Figure 3. Effectiveness analysis. (A) AD (More similar to original graph is better). (B) LCC (More similar to original graph is better). (C) EPL (More similar to original graph is better). (D) GC (More similar to original graph is better). (E) KL (Higher is better). (F) Graph Kernel (Lower is better).
Moreover, we present the comparison results regarding running time (s) on the Email dataset in Figure 4. In particular, we show the running of Misc-GAN learning from the original graph (i.e., Misc-GAN (L1)), the Layer 2 coarsen graph with around 700 nodes (i.e., Misc-GAN (L2)), the Layer 3 coarsen graph with around 500 nodes (i.e., Misc-GAN (L3)), by comparing the two neural network based methods (i.e., GAE and NetGAN). Due to the random graph algorithms (e.g., E-R and B-A) do not have a certain training process, we do not include them in Figure 4. In general, we observed the following: (1) Misc-GAN (42s) have comparable running time with GAE (38s), and way faster than NetGAN (1092s); (2) by learning from the Layer 2 coarse graph and Layer 3 coarse graph, the running time of Misc-GAN dramatically reduced from 42 s to 26 s and 12 s, respectively.

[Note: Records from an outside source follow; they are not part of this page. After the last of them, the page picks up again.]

/-- Pairing and synchronisation (R443 to R448, R456): an accepted partner links the part, and one without headship starts to
synchronise; the packages, the keys and the snapshot come in this order; the DELTA messages of one commit point on top of
them make it a STANDBY; a damaged message, or a synchronisation that lasts too long, raises TWIN_JOIN. -/
def Obligations.PartnersPairAndSynchronise : Prop :=
  (∀ s : State, s.dev.powered = true → linked s.dev = false →
    exec .twinLinkUp s = .next (s.put (twinSend (s.dev.modTwin (fun t => { t with upAt := s.dev.aon.cycles })) .twinPair)) ∧ exec .twinLinkDown s = .next s)
  ∧ (∀ s : State, s.dev.powered = true → linked s.dev = true →
    ∃ t, exec .twinLinkDown s = .next t ∧ t.otp = s.otp ∧ t.pending = s.pending ∧ t.dev.mem = s.dev.mem
      ∧ t.dev.get TWIN_STAT_LINK = 0 ∧ t.dev.get TWIN_STAT_PREADY = 0 ∧ t.dev.get TWIN_SYNC_PHASE = 0 ∧ t.dev.twin.peer = none
      ∧ t.dev.bit (PG_IST 0x70) 4 = true ∧ t.dev.get TWIN_STAT_ROLE = s.dev.get TWIN_STAT_ROLE
      ∧ t.dev.get TWIN_LNKCNT_DROPS = min (s.dev.get TWIN_LNKCNT_DROPS + 1) (fldTop TWIN_LNKCNT_DROPS))
  ∧ (∀ s : State, linked s.dev = true → exec .twinLinkUp s = .next s)
  ∧ (∀ (s : State) (m : PairMsg), s.dev.powered = true → m.whole = false →
    exec (.pair m) s = .next (s.put (twinSend s.dev .twinPair)))
  ∧ (∀ (s : State) (m : PairMsg), s.dev.powered = true → m.whole = true → m.sigOk = true →
      (m.peer.toNat = namedPeer s.dev ∨ (namedPeer s.dev = 0 ∧ s.dev.isHead = false)) →
    ∃ t, exec (.pair m) s = .next t ∧ t.otp = s.otp ∧ t.pending = s.pending ∧ t.dev.mem = s.dev.mem
      ∧ t.dev.get TWIN_STAT_LINK = 1 ∧ t.dev.get TWIN_STAT_MISSED = 0 ∧ t.dev.twin.peer = some m.peer
      ∧ t.dev.get TWIN_STAT_ROLE = s.dev.get TWIN_STAT_ROLE
      ∧ t.dev.get TWIN_SYNC_PHASE = (if s.dev.isHead = true then s.dev.get TWIN_SYNC_PHASE else 1))
  ∧ (∀ (s : State) (m : PairMsg), s.dev.powered = true → m.whole = true →
      (m.sigOk = false ∨ (m.peer.toNat ≠ namedPeer s.dev ∧ (namedPeer s.dev ≠ 0 ∨ s.dev.isHead = true))) →
    exec (.pair m) s = .next (s.put (raise s.dev 0x70 3)))
  ∧ (∀ (s : State), follows s.dev = false ∨ s.dev.get TWIN_SYNC_PHASE = 0 →
    (∀ m, exec (.delta m) s = .next s) ∧ (∀ m, exec (.bulk m) s = .next s))
  ∧ (∀ (s : State) (tag : Bool), s.dev.powered = true → follows s.dev = true → s.dev.get TWIN_SYNC_PHASE ≠ 0 →
    exec (.delta (.damaged tag)) s = .next (s.put (twinDamage s.dev tag 3))
      ∧ exec (.bulk (.damaged true tag)) s = .next (s.put (twinDamage s.dev tag 1))
      ∧ exec (.bulk (.damaged false tag)) s = .next (s.put (twinDamage s.dev tag 3)))
  ∧ (∀ (s : State) (k q : Nat), s.dev.powered = true → follows s.dev = true → s.dev.get TWIN_SYNC_PHASE ≠ 0 →
      s.dev.twin.gotSnapshot = true → s.dev.twin.missing = 0 →
    exec (.delta (.opSeq k q)) s = .next (s.put { s.dev with
      flash := { s.dev.flash with opseq := putAt s.dev.flash.opseq k q },
      twin := { s.dev.twin with deltas := s.dev.twin.deltas + 1 } }))
  ∧ (∀ (s : State) (c t r fence : Nat), s.dev.powered = true → follows s.dev = true → s.dev.get TWIN_SYNC_PHASE ≠ 0 →
      s.dev.twin.gotSnapshot = true → s.dev.twin.missing = 0 → s.dev.hasChan c = true →
    ∃ u, exec (.delta (.confine c t r fence [])) s = .next u ∧ u.otp = s.otp ∧ u.pending = s.pending ∧ u.dev.mem = s.dev.mem
      ∧ u.dev.get (CHS_TEC_TEC c) = min t 511 ∧ u.dev.get (CHS_REC_REC c) = min r 255
      ∧ u.dev.get (CHS_TEC_STATE c) = confState t r
      ∧ (∀ a, 1 ≤ a → a < 32 → fenced u.dev c a = bitOf fence a))
  ∧ (∀ (s : State) (c : Nat) (old cur next : Option (Nat × BitVec 256)) (ep : EpochWire), s.dev.powered = true →
      follows s.dev = true → s.dev.get TWIN_SYNC_PHASE ≠ 0 → s.dev.twin.gotSnapshot = true → s.dev.twin.missing = 0 →
      s.dev.hasChan c = true → c < s.dev.chans.length →
    ∃ u, exec (.delta (.keys c old cur next ep)) s = .next u ∧ u.otp = s.otp ∧ u.pending = s.pending ∧ u.dev.mem = s.dev.mem
      ∧ (u.dev.chan c).epStart = ep.start ∧ (u.dev.chan c).epDeadline = ep.deadline ∧ (u.dev.chan c).epLast = ep.last
      ∧ ((u.dev.chan c).old.isSome = old.isSome ∧ (u.dev.chan c).cur.isSome = cur.isSome ∧ (u.dev.chan c).next.isSome = next.isSome)
      ∧ u.dev.get (CHX_CONFIRM_MASK c) = ep.confirm / 2 % 2 ^ 31 ∧ (∀ b, b ≠ c → u.dev.chan b = s.dev.chan b))
  ∧ (∀ (s : State) (n q : Nat) (h : Option (BitVec 384)), s.dev.powered = true → follows s.dev = true →
      s.dev.get TWIN_SYNC_PHASE = 4 → s.dev.twin.gotSnapshot = true → q ≤ s.dev.twin.deltas →
    ∃ t, exec (.delta (.commit n q h)) s = .next t ∧ t.otp = s.otp ∧ t.pending = s.pending ∧ t.dev.mem = s.dev.mem
      ∧ t.dev.get TWIN_STAT_ROLE = 2 ∧ t.dev.get TWIN_SYNC_PHASE = 5 ∧ t.dev.get TWIN_SYNC_PCT = 100
      ∧ t.dev.twin.commitOk = true ∧ t.dev.bit (PG_IST 0x70) 3 = true
      ∧ t.dev.get TWIN_CNT_JOINS = min (s.dev.get TWIN_CNT_JOINS + 1) (fldTop TWIN_CNT_JOINS))
  ∧ (∀ (s : State) (n q : Nat) (h : Option (BitVec 384)), s.dev.powered = true → follows s.dev = true →
      s.dev.get TWIN_SYNC_PHASE ≠ 0 → s.dev.twin.gotSnapshot = true → s.dev.twin.deltas < q →
    ∃ t, exec (.delta (.commit n q h)) s = .next t ∧ t.otp = s.otp ∧ t.pending = s.pending ∧ t.dev.regs = s.dev.regs
      ∧ t.dev.mem = s.dev.mem ∧ t.dev.twin.missing = q - s.dev.twin.deltas ∧ t.dev.twin.commitOk = false)
  ∧ (∀ (s : State) (p : Package) (ok : Bool), s.dev.powered = true → follows s.dev = true → s.dev.get TWIN_SYNC_PHASE ≠ 0 →
      s.dev.flash.active.map (fun x => x.digest) = some p.digest →
    ∃ t, exec (.bulk (.active p ok)) s = .next t ∧ t.otp = s.otp ∧ t.pending = s.pending ∧ t.dev.mem = s.dev.mem
      ∧ t.dev.twin.gotActive = true ∧ t.dev.twin.headDigest = some p.digest ∧ t.dev.flash = s.dev.flash)
  ∧ (∀ (s : State) (ks : List (Nat × Nat × BitVec 256)), s.dev.powered = true → follows s.dev = true →
      s.dev.get TWIN_SYNC_PHASE ≠ 0 →
    (s.dev.twin.gotActive = true → ∃ t, exec (.bulk (.enrollKeys ks)) s = .next t ∧ t.otp = s.otp ∧ t.pending = s.pending
        ∧ t.dev.mem = s.dev.mem ∧ t.dev.sec.vault = ks ∧ t.dev.twin.gotKeys = true ∧ t.dev.get TWIN_SYNC_PHASE = 3)
      ∧ (s.dev.twin.gotActive = false → exec (.bulk (.enrollKeys ks)) s = .next s)
      ∧ (s.dev.twin.gotKeys = false → exec (.bulk (.snapshot [])) s = .next s)
      ∧ (s.dev.twin.gotKeys = true → ∃ t, exec (.bulk (.snapshot [])) s = .next t ∧ t.otp = s.otp ∧ t.pending = s.pending
        ∧ t.dev.mem = s.dev.mem ∧ t.dev.twin.gotSnapshot = true ∧ t.dev.get TWIN_SYNC_PHASE = 4))
  ∧ (∀ (s : State) (n : Nat), s.dev.powered = true → follows s.dev = true → s.dev.get TWIN_SYNC_PHASE ≠ 0 → stagedSt s.dev = 4 →
    ∃ t, exec (.bulk (.arm n)) s = .next t ∧ t.otp = s.otp ∧ t.pending = s.pending ∧ t.dev.mem = s.dev.mem
      ∧ stagedSt t.dev = 5 ∧ armTick t.dev = n % 2 ^ 48)
  ∧ (∀ s : State, s.dev.powered = true → linked s.dev = true →
    exec .twinRekey s = .next (s.put (s.dev.modTwin (fun t => { t with keys := t.keys + 1 }))))
  ∧ (∀ s : State, s.dev.powered = true → follows s.dev = true → 1 ≤ s.dev.get TWIN_SYNC_PHASE → s.dev.get TWIN_SYNC_PHASE ≤ 4 →
    exec .joinTimeout s = .next (s.put (raise (resync' (s.dev.pass
      (s.dev.twin.upAt + 5000000000 - s.dev.aon.cycles)) 0) 0x70 2)))
  ∧ (∀ s : State, follows s.dev = false ∨ s.dev.get TWIN_SYNC_PHASE = 0 ∨ 5 ≤ s.dev.get TWIN_SYNC_PHASE →
    exec .joinTimeout s = .next s)
end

5.3. A Case Study With Respect to the Impact of Multi-scale Analysis
A simple but intuitive way to evaluate the generated graphs is to visualize the network layout in a two-dimensional space. In Figure 5, we compared the multi-scale network representations of the original graph (i.e., Email) and the generated graphs. In particular, we selected the deep generative model GAE and NetGAN as our baseline methods and constructed coarse graphs at four different scales based on Equation (4). In general, we found that (1) our framework preserved the graph structures at multiple levels of granularity well; (2) NetGAN only preserved the lower-level connectivity patterns (e.g., clusters within a loop pattern) in Layer 1, but failed to capture the higher-level connectivity patterns (e.g., the cluster of super-nodes) in Layer 3, Layer 4 and Layer 5. The reason for the preceding phenomenon is that NetGAN is trained at a single level (i.e., a single granularity of nodes), which results in the coarse reconstruction of high-level network structures. GAE also has a similar problem, due to the failure of capturing higher-level connectivity patterns(i.e., in Layer 5).
6. Conclusion
We propose a multi-scale generative model named Misc-GAN for graph-structured data, which explores the network structures at multiple resolutions and automatically generates a unique graph representation that preserves such fine-grained topological features. The empirical studies show that Misc-GAN achieves significantly better performance than state-of-the-art models do on real networks. However, various challenges remain in this problem, such as how to make the deep generative model scale to massive graphs, and how to generate the domain-specific graph with complex connectivity patterns (e.g., modeling the online transaction networks with money laundering patterns).
Author Contributions
All authors listed have made a substantial, direct and intellectual contribution to the work, and approved it for publication.
Funding
This material is supported by the National Science Foundation under Grant No. IIS-1651203, IIS-1715385, IIS-1743040, and CNS-1629888, by DTRA under the grant number HDTRA1-16-0017, by the United States Air Force and DARPA under contract number FA8750-17-C-01531, by Army Research Office under the contract number W911NF-16-1-0168, and by the U.S. Department of Homeland Security under Grant Award Number 2017-ST-061-QA0001. The content of the information in this document does not necessarily reflect the position or the policy of the Government, and no official endorsement should be inferred. The U.S. Government is authorized to reproduce and distribute reprints for Government purposes notwithstanding any copyright notation here on.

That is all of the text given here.